A continuous micro-feeder for cohesive pharmaceutical materials
Over the past decade, continuous manufacturing has garnered significant attention in the pharmaceutical industry. Still, numerous continuous unit operations need developments, such as powder blending and feeding at low and high throughputs. Especially the continuous and consistent feeding of solid drug substances and excipients at low feed rates remains challenging. This study demonstrates a micro-feeder capable of feeding poorly-flowing pharmaceutical powders at low feed rates. The system performance was investigated using three grades of pharmaceutical powder: croscarmellose sodium (cohesive), magnesium stearate (very cohesive), and an active ingredient, paracetamol (non-flowing). The results show that the micro-feeder can continuously and consistently feed powders at low flow rates (<20 g/h) with low variability (<10 % for non-flowing materials and < 5 % for cohesive materials). Notably, the micro-feeder achieves these results without any feedback control and remains unaffected by refilling, making it a truly versatile and industry-relevant solution. The study’s results demonstrate that this micro-feeder system effectively tackles the challenge of consistent and accurate powder feeding at low rates.
1. Introduction
Consistent feeding of powder materials is a critical aspect of the manufacturing process for oral medicines (Besenhard et al., 2017, Besenhard et al., 2016, Besenhard et al., 2015, Chen et al., 2012, Fathollahi et al., 2021, Sacher et al., 2021, Sacher et al., 2020). Any variations in the feed stream can directly influence the quality of the final drug product (Janssen et al., 2022). This factor becomes even more significant in light of current industry trends, such as smaller batch sizes for clinical trials or smaller patient populations, and the use of high-potency active pharmaceutical ingredients (APIs). For instance, delivering high-potency APIs in doses of milligrams or lower per tablet demands a feeding rate of less than 10 g/h with minimal fluctuation over time (Chamberlain et al., 2022). Achieving consistent and precise powder flow rates in micro-feeding is still challenging in the pharmaceutical and biopharmaceutical industries. To tackle this challenge, innovative manufacturing technologies are needed to ensure the delivery of high-quality products in a sustainable and affordable manner (Nagy et al., 2020, Oladeji et al., 2022).

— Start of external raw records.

/-- Bits of a mask enter a function's current word until the next refresh commit (R153). -/
def Dev.applyBits (d : Dev) (fn : Func) (value mask : W48) : Dev :=
  ({ d with f.ch := d.f.ch.setWord fn ((d.f.ch.word fn &&& ~~~mask) ||| (value &&& mask)) }).pins

/-- The levels that CH_LEVEL, samples and captures read (R150, R152): 0 in a bank whose supply is low. -/
def Dev.levels (d : Dev) : W48 :=
  (List.range 6).foldl (fun m b => if bitOf (d.fld Fld.CH_STATUS_VIO_LOW) b then m &&& ~~~bankMask b else m) d.f.ch.level

/-- What a channel's driver does at the ball (Tables CH-1, CH-4; R157, R168): nothing, LOW or HIGH. An open-drain HIGH is a
released line; a driver turned off by overload stays off; an unpowered F-side drives nothing (R169). -/
def Dev.drive (d : Dev) (n : Nat) : Option Bool :=
  let c := d.f.ch
  let on := c.cmdOn &&& chBit n != 0
  let lv := c.cmd &&& chBit n != 0
  let ovl := d.mask48 Reg.CH_OVL_LO Reg.CH_OVL_HI &&& chBit n != 0
  if !d.f.powered || !on || ovl then none
  else if cfgMode (c.cfgAt n) = 3 && lv then none
  else some lv

/-! ## OUT_WRITE at the pins (R145, R155, R158) -/

/-- The levels in an OUT_WRITE's RESULT: the function's owned channels (R145, Table RM-10). -/
def Dev.outResult (d : Dev) (tag : Nat) (rb : W48) : Quad :=
  match d.fop tag with
  | some o => o.result (rb &&& d.f.ch.ownMask o.fn)
  | none => 0

/-- The status of a judged OUT_WRITE: WRONG_STATE if a masked output channel was held at its commit (R158), CHK_PIN if a
sample mismatched (R145), else OK. -/
def OutWait.status (w : OutWait) : Nat := if w.held then stWRONG_STATE else if w.bad then stCHK_PIN else stOK

/-- An OUT_WRITE's word has been committed: each compared channel of its mask is to be judged at its own first sample (R145), and
whether a masked channel in an output mode is held now is taken down (R158). With none to judge it waits for the sample of its
mask's banks all the same, whose readback its RESULT holds (R155). -/
def Dev.judge (d : Dev) (tag : Nat) (fn : Func) (mask : W48) : Dev :=
  let c := d.f.ch
  let held := (mask &&& c.outMask &&& c.held) != 0
  let m := mask &&& c.compared
  let left := if m != 0 then m else if mask != 0 then mask else bankMask 0
  ({ d with f.ch.outw := c.outw ++ [(⟨tag, fn, left, mask, d.now, false, held⟩ : OutWait)] }).addDue left

/-- One bank's comparison sample (R143 to R145) with the readback levels `rb`; `pull` are the channels whose own pull-down is on,
which is what an open-drain channel is judged by while it is commanded HIGH (Table CHK-3). -/
def Dev.sampleBank (d : Dev) (bank : Nat) (rb pull : W48) : Dev :=
  let c := d.f.ch
  let settle := d.settle bank
  let old := fun n => decide (Tab.get (fun _ => 0) c.cmdAt n + settle ≤ d.now)
  let chs := (List.range 8).map (fun k => 8 * bank + k)
  let sampled := chs.foldl (fun m n => if c.compared &&& chBit n != 0 && old n then m ||| chBit n else m) 0
  let released := c.maskOf (fun w => cfgMode w == 3) &&& c.cmd
  let wrong := sampled &&& (((c.cmd ^^^ rb) &&& ~~~released) ||| (pull &&& released))
  let pinN := d.fld Fld.CH_CHK_CFG_PIN_N
  let d1 := chs.foldl (fun (d : Dev) n =>
    if sampled &&& chBit n = 0 then d
    else if wrong &&& chBit n = 0 then
      let m := d.mask48 Reg.CH_PIN_MISM_LO Reg.CH_PIN_MISM_HI
      let d1 := { d with f.ch.mismCnt := d.f.ch.mismCnt.set (fun _ => 0) n 0 }
      if m &&& chBit n = 0 then d1
      else
        let m1 := m &&& ~~~chBit n
        let d2 := d1.setMask48 Reg.CH_PIN_MISM_LO Reg.CH_PIN_MISM_HI m1
        if m1 = 0 then d2.condEnd .f Sn.CHK_PIN else d2
    else
      let k := Tab.get (fun _ => 0) d.f.ch.mismCnt n + 1
      let d1 := { d with f.ch.mismCnt := d.f.ch.mismCnt.set (fun _ => 0) n k }
      let m := d.mask48 Reg.CH_PIN_MISM_LO Reg.CH_PIN_MISM_HI
      if pinN ≤ k ∧ m &&& chBit n = 0 then
        let d2 := d1.setMask48 Reg.CH_PIN_MISM_LO Reg.CH_PIN_MISM_HI (m ||| chBit n)
        let d3 := (d2.setFld Fld.CH_CHK_STATUS_PIN_FAIL 1).setFld Fld.CH_CHK_STATUS_PIN_CH n
        let w := if n < 16 then c.own0 else if n < 32 then c.own1 else c.own2
        (d3.bump Fld.CH_CHK_PIN_CNT_COUNT Fld.CH_CHK_SAT_SAT_PIN).raiseCode .f Sn.CHK_PIN (bitsOf w.toNat (2 * (n % 16)) 2)
      else d1) d
  let due := d.f.ch.outw.map (fun w =>
    if w.since + settle ≤ d.now then
      { w with left := w.left &&& ~~~bankMask bank, bad := w.bad || (w.left &&& wrong) != 0 }
    else w)
  let done := due.filter (fun w => w.left == 0)
  done.foldl (fun d w => d.endF w.tag w.status (d.outResult w.tag rb))
    { d1 with f.ch.outw := due.filter (fun w => w.left != 0) }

The primary challenges in achieving consistent powder feeding is the strong dependence of flow rate performance on material properties. Particle size distribution, cohesion force between particles, and adhesion force between particles and the equipment contact surface are critical factors that influence powder feeding. Additionally, equipment design and environmental conditions can also play a role. This challenge is particularly significant given that many new APIs are classified as cohesive or poorly flowing materials (Burcham et al., 2018). Consequently, continuously and consistently feeding micrograms of powder remains challenging (Huang et al., 2022, Janssen et al., 2022, Sacher et al., 2021).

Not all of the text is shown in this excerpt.